For twenty years, from ages 38 to 59, he stayed mainly at his estate in the Bordeaux region along the Dordogne River, and wrote essays. He came close to death in a riding accident, weathered various occurrences of plague (though the love of a lifetime, La Boétie, was taken), and was victim of various ailments that could have been alleviated today but which eventually killed him. Importantly, he lived through the period of time known as The Saint Bartholomew Wars, which was recently cited in a book on modern counter-insurgency as an example of one of the longest and most consequential non-state religion-based internecine conflicts characterized by extreme violence, bloodshed and carnage: Catholics on Protestants. It led Montaigne to write, “There is no hostility that exceeds Christian hostility.” And yet Montaigne managed to maintain a sense of proportion and breadth of perspective that seems positively Zen in this day and age. He was liked and admired, was elected mayor of his village without seeking office, his writings were collected by the king and twittered over in the boudoirs of all France.

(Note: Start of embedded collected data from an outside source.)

-- ==== Sys2Proof/Certificates/Slice0/Obligations.lean ====
section
/-!
DEFINITION. The statements for the provers, each with the rules of the spec it rests on.
-/
open Sys2Proof Sys2Proof.Machine

/-- A register write sets the writable bits, clears W1C bits written 1 and leaves the rest (derived; R2, R4, R25, R339). For every
aligned 32-bit write to a register of the SYS, BIST, SOUT, ROPE or BLY window (which have no write rule of their own), by a master
that may write it, the command completes without a bus error: the register's writable bits (its row's mask) take the written
value, its W1C bits that are written 1 become 0, every other bit and every other register is unchanged, and so is memory. (A write
of SOUT_CFG may give the supervision set's converter cores back, with their registers at reset; it leaves every register outside
the ADC window.) -/
def Obligations.RegisterWriteSetsByAccessCode : Prop :=
  ∀ (s : State) (m : Master) (a : Word) (w : BitVec 128), coreDown s = false → a.toNat % 4 = 0 → ∀ r, regRow a.toNat = some r →
    (a.toNat / 65536 = 0x4000 ∨ a.toNat / 65536 = 0x4003 ∨ a.toNat / 65536 = 0x4006 ∨ a.toNat / 65536 = 0x400D ∨
      a.toNat / 65536 = 0x400E) →
    (isConfigReg a.toNat = true → m = .mgmt) →
    ∃ t, exec (.registerWrite m a 2 w) s = .next t ∧ t.bus = ⟨false, 0⟩ ∧
      regGet t a.toNat =
        (((regGet s a.toNat &&& ~~~(BitVec.ofNat 32 r.wm)) ||| (BitVec.ofNat 32 w.toNat &&& BitVec.ofNat 32 r.wm)) &&&
          ~~~(BitVec.ofNat 32 w.toNat &&& BitVec.ofNat 32 r.w1c)) ∧
      (∀ b, b ≠ a.toNat → (a.toNat ≠ Reg.SOUT_CFG ∨ b / 65536 ≠ 0x4009) → regGet t b = regGet s b) ∧ t.mem = s.mem

/-- A memory write stores its bytes, lowest first, and no other byte; a write that ends with a bus error changes nothing (derived; R1,
R27, R30, R31, R355, R61, R129, R156, R180, R208, R233, R382, R415). A write of 1, 2, 4, 8 or 16 bytes, aligned to its own size,
to memory that the master may write completes without a bus error: the bytes stand at the address and the following ones, least
significant first, and every other byte and every register is unchanged. Which byte lies lower is the model's reading of R269 (log
entry 9). A write that is narrower, wider or not aligned in a block window, one outside the address map, to the boot ROM (where
the spec is silent and the model refuses it: log entry 144) or to an unassigned offset, one not aligned to its size or to a bank
that cannot be written, one by the host or Millrace to a configuration register, and one by Millrace to its own window answer a
bus error, and nothing but that answer changes. -/
def Obligations.MemoryWritesAndBusErrors : Prop :=
  (∀ (s : State) (m : Master) (a : Word) (k : Fin 5) (w : BitVec 128),
       coreDown s = false → (inSram a.toNat || inRet a.toNat) = true → a.toNat % 2 ^ k.val = 0 → memWritable s m a.toNat = true →
       ∃ t, exec (.registerWrite m a k w) s = .next t ∧ t.bus = ⟨false, 0⟩ ∧
         (∀ i, i < 2 ^ k.val → memByte t.mem (a.toNat + i) = BitVec.ofNat 8 (w.toNat / 256 ^ i)) ∧
         (∀ b, (b < a.toNat ∨ a.toNat + 2 ^ k.val ≤ b) → memByte t.mem b = memByte s.mem b) ∧
         ∀ b, regGet t b = regGet s b) ∧
  (∀ (s : State) (m : Master) (a : Word) (k : Fin 5) (w : BitVec 128), coreDown s = false → Settled s →
       ((inWindow a.toNat = true ∧ (k ≠ 2 ∨ a.toNat % 4 ≠ 0)) ∨
         (inWindow a.toNat = false ∧ inSram a.toNat = false ∧ inRet a.toNat = false) ∨
         (inWindow a.toNat = true ∧ regRow a.toNat = none) ∨
         ((inSram a.toNat || inRet a.toNat) = true ∧ (a.toNat % 2 ^ k.val ≠ 0 ∨ memWritable s m a.toNat = false)) ∨
         (inWindow a.toNat = true ∧ isConfigReg a.toNat = true ∧ m ≠ .mgmt) ∨ (m = .mrc ∧ a.toNat / 65536 = 0x400B)) →
       exec (.registerWrite m a k w) s = .next { s with bus := ⟨true, 0⟩ })

/-- A clock fault, a missed watchdog service and a low supply take the outputs off (derived; R12, R23, R24, R28, R452, R482). A
CLOCK_MONITOR_WINDOW whose count lies in its band, or of a clock whose fault is declared already, changes nothing. One outside its
band, of a clock whose fault is not declared yet, enters FAULTED with the kill line asserted and every output off, declares the
clock's fault, and is journaled as 0x3008, FATAL and STATE. A WATCHDOG enters FAULTED with the kill line asserted and every output
off, journaled as 0xE003, FATAL and STATE, and the summit log keeps 0xE003 as the cause. (The entries stand where the event queue
has room and no swap waits for a recovery, which would add its cancellation.) SUPPLY_BELOW_RANGE asserts the kill line with every
output off and stops the lamp stages, and its own term goes away when the supplies are back. That the later windows of a clock
whose fault is declared change nothing is the model's reading of R24 (log entry 127), and that the supply's own term ends with the
low supply is its reading of R452 (log entry 126). -/
def Obligations.ClockAndSupplyFaults : Prop :=
  (∀ s (k : Fin 4) n, Settled s → (countBad k.val n.toNat = false ∨ clockFaulted s k.val = true) → exec (.clockMonitorWindow k n) s = .next s) ∧
  (∀ s (k : Fin 4) n, coreDown s = false → s.dev ≠ .powerUp → countBad k.val n.toNat = true → clockFaulted s k.val = false →
    ∃ t, exec (.clockMonitorWindow k n) s = .next t ∧ t.dev = .faulted ∧ t.kill.clock = true ∧ killAsserted t = true ∧
      t.sout.applied = 0 ∧ clockFaulted t k.val = true ∧
      (s.dev ≠ .faulted → s.jrn.queue.length ≤ 61 → (s.sle.recov = none ∨ s.sle.swapPend = false) →
        t.jrn.queue.map Event.code = s.jrn.queue.map Event.code ++ [0x3008, 0xF001, 0x0001])) ∧
  (∀ s, coreDown s = false → s.dev ≠ .powerUp → s.dev ≠ .faulted →
    ∃ t, exec .watchdog s = .next t ∧ t.dev = .faulted ∧ killAsserted t = true ∧ t.sout.applied = 0 ∧ t.summit.fatal = 0xE003 ∧
      (s.jrn.queue.length ≤ 61 → (s.sle.recov = none ∨ s.sle.swapPend = false) →
        t.jrn.queue.map Event.code = s.jrn.queue.map Event.code ++ [0xE003, 0xF001, 0x0001])) ∧
  (∀ s, ∃ t, exec (.supplyBelowRange true) s = .next t ∧ t.kill.supply = true ∧ killAsserted t = true ∧ t.sout.applied = 0 ∧
    lampsRun t = false) ∧
  (∀ s, ∃ t, exec (.supplyBelowRange false) s = .next t ∧ t.kill = { s.kill with supply := false })

/-- A filtered change takes the raw level and the time stamp of its first sample, and none comes early (derived; R38, R39, R40, R49,
R54, R59, R386). A raw level first sampled at first, a whole microsecond, has been the same for FILTER samples, none of them
replaced by a background slice: FILTERED_CHANGE makes it the filtered value and stamps it with first div 100 (R39, R40). A low
that began in an open window of the input's own source is passed at the later of that time and the window's end (R49), and after
SAG only samples since the exit count (R59). Every other input is as before, and the last sample of this one shows the new level.
Before that time, with a first sample before the exit from SAG, for the level the filtered value already has, or with a first
sample that a background slice on the input's comparator replaces (the first 4 µs of its step, R386), the command changes nothing.
When the count ends is the model's reading (log entry 29). -/
def Obligations.FilteredChangeTakesValueAndStamp : Prop :=
  (∀ s (i : Fin 128) on first, coreDown s = false → started s.dev = true → (inGet s i).filt ≠ on → first % 100 = 0 →
      sampleReplaced s i first = false → rebuildFrom s i ≤ first → first + filterOf s i * 100 ≤ s.tb → (on = true ∨ ∀ e, ownWindowEnd s i first = some e → e ≤ s.tb) →
    ∃ t, exec (.filteredChange i on first) s = .next t ∧
      inGet t i = { inGet s i with filt := on, ts := first / 100 } ∧ bitN t.fio.raw i = on ∧ ∀ j, j ≠ i.val → inGet t j = inGet s j) ∧
  (∀ s (i : Fin 128) on first, Settled s →
      (s.tb < first + filterOf s i * 100 ∨ first < rebuildFrom s i ∨ (inGet s i).filt = on ∨ ∃ t0, s.fio.slice = some (i.val, t0) ∧ t0 ≤ first ∧ first < t0 + 400) →
    exec (.filteredChange i on first) s = .next s) ∧
  (∀ s (i : Fin 128) first e, Settled s → ownWindowEnd s i first = some e → s.tb < e → exec (.filteredChange i false first) s = .next s) ∧
  (∀ s (i : Fin 128) n t0 e first, srcOf s i = some n → (srcGet s n).win = some (t0, e) → t0 ≤ first → ownWindowEnd s i first = some e)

Montaigne had a fascination with pragmatic schools of philosophy like Stoicism, Epicureanism, and Skepticism. All these schools had the same aim: to achieve a way of living known as "happiness," "joy," or "human flourishing" (from the Greek eudaimonia). The schools agreed that the best path to eudaimonia was ataraxia, which can be translated as "imperturbability" or "freedom from anxiety." (Does this not sound like Buddhism to you?) It appears a key to living well, fully, and without regret is cultivating mindfulness:
A person who does not sleepwalk through the world…is freed to respond to situations in the right way, without hesitation—as if they were questions asked all of a sudden, as Epictetus puts it. A violent attack, a quarrel, the loss of a friend: all these are demands barked at you by life, as by a schoolteacher trying to catch you not paying attention in class. Even a moment of boredom is such a question. Whatever happens, however unforeseen it is, you should be able to respond in a suitable way. This is why, for Montaigne, learning to live “appropriately” (à propos) is the “great and glorious masterpiece” of human life. (pp. 111-112)

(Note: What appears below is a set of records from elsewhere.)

@[simp] theorem measures_tpForeignClear (n : Nat) (s : State) (i : Nat) : measures (tpForeignClear n s i) = measures s := by
  unfold tpForeignClear
  dsimp only
  split
  · exact measures_inSet rfl
  · rfl

@[simp] theorem measures_tpJudge (n : Nat) (resp late : List (Nat × Nat)) (width : Nat) (s : State) (i : Nat) :
    measures (tpJudge n resp late width s i) = measures s := by
  unfold tpJudge
  dsimp only
  cases late.find? (fun p => p.1 = i) <;> cases resp.find? (fun p => p.1 = i) <;> dsimp only
  case some.none | none.none => simp
  case some.some | none.some => split <;> simp

@[simp] theorem measures_rawAtEnd (s : State) (own : List Nat) (lows : List (Nat × Bool)) (late : List (Nat × Nat)) :
    measures (rawAtEnd s own lows late) = measures s := by
  unfold rawAtEnd
  rw [foldl_keeps measures, foldl_keeps measures]
  · exact fun t i => measures_setRaw t i _
  · exact fun t p => measures_setRaw t p.1 p.2

theorem measures_tpWindowEnd (s : State) (n : Nat) (resp : List (Nat × Nat)) (lows : List (Nat × Bool)) (late : List (Nat × Nat)) :
    measures (tpWindowEnd s n resp lows late) = measures s := by
  unfold tpWindowEnd
  dsimp only
  split
  · rfl
  · split
    · rfl
    · split
      · simp
      · rw [foldl_keeps measures (measures_tpForeignClear n), foldl_keeps measures (measures_tpForeign n _),
          foldl_keeps measures measures_tpUnjudged, measures_tpHistory, foldl_keeps measures measures_tpUnjudged,
          foldl_keeps measures (measures_tpJudge n _ late _), measures_srcSet, measures_rawAtEnd]

/-! ## What a filtered change means for the pair -/

@[simp] theorem measures_setBlyBit (s : State) (f : Fld) (b : Bool) : measures (setBlyBit s f b) = measures s := by simp [setBlyBit]

@[simp] theorem measures_setPstate (s : State) (v : Nat) : measures (setPstate s v) = measures s := by simp [setPstate]

@[simp] theorem measures_logResync (s : State) (outcome : Nat) (partner : Bool) :
    measures (logResync s outcome partner) = measures s := by simp [logResync]

@[simp] theorem measures_unbridge (s : State) : measures (unbridge s) = measures s := by
  unfold unbridge
  split
  · rw [foldl_keeps measures, measures_setBlyBit]
    exact fun t c => measures_chSet t c _
  · rfl

@[simp] theorem measures_bypassWeld (s : State) : measures (bypassWeld s) = measures s := by
  unfold bypassWeld
  split <;> simp

@[simp] theorem measures_replacementComplete (s : State) : measures (replacementComplete s) = measures s := by
  unfold replacementComplete
  extract_lets dur s1 s2 s3 _ s4
  have h4 : measures s4 = measures s := by simp [s4, s3, s2, s1]
  split <;> simp [h4]

@[simp] theorem measures_feedbackChange (s : State) (i : Nat) (on : Bool) : measures (feedbackChange s i on) = measures s := by
  unfold feedbackChange
  extract_lets own peer
  split
  · rfl
  · split
    · (repeat' split) <;> simp
    · rename_i s1 s2 _ _
      have h1 : measures s1 = measures s := measures_ite (measures_setBlyBit s _ _) rfl
      have h2 : measures s2 = measures s1 := measures_ite (measures_unbridge s1) rfl
      (repeat' split) <;> simp [h1, h2]

theorem measures_filteredChange (s : State) (i : Nat) (on : Bool) (first : Nat) :
    measures (filteredChange s i on first) = measures s := by
  unfold filteredChange
  split <;> simp

theorem measures_windowEnd (s : State) (n : Nat) (resp : List (Nat × Nat)) (lows : List (Nat × Bool)) (late : List (Nat × Nat)) :
    measures (windowEnd s n resp lows late) = measures s := by
  refine (foldl_keeps measures (fun u p => ?_) late _).trans (measures_tpWindowEnd s n resp lows late)
  split <;> simp

/-! ## The supply levels -/

@[simp] theorem measures_setLevel (s : State) (b : Nat) (l : Level) (mv : Nat) : measures (setLevel s b l mv) = measures s := by
  unfold setLevel
  rw [measures_log]
  exact measures_ite (measures_of_ins rfl) (measures_of_ins rfl)

theorem measures_discardPulse (b : Nat) (s : State) (n : Nat) : measures (discardPulse b s n) = measures s := by
  unfold discardPulse
  dsimp only
  split <;> simp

But I haven’t yet said what it is about this book that makes me convinced there is no better time to introduce Montaigne into the mainstream. It is Sarah Bakewell’s handling of the material, in which she proves herself a fascinating conversationalist and careful historian. In lesser hands, the material could have seemed distant at best. But Bakewell allows Montaigne himself to shine: his work seems as amusing and fresh as a friend declaiming over a glass of wine—red wine, white wine—you never know with Michel. I haven’t yet read Montaigne’s Essays, but I certainly intend to now. It seems a pity to leave Montaigne to experts. More than that, who couldn’t use a clever best friend? I relished the background and erudition Bakewell brought to the picnic. Every page was a delight.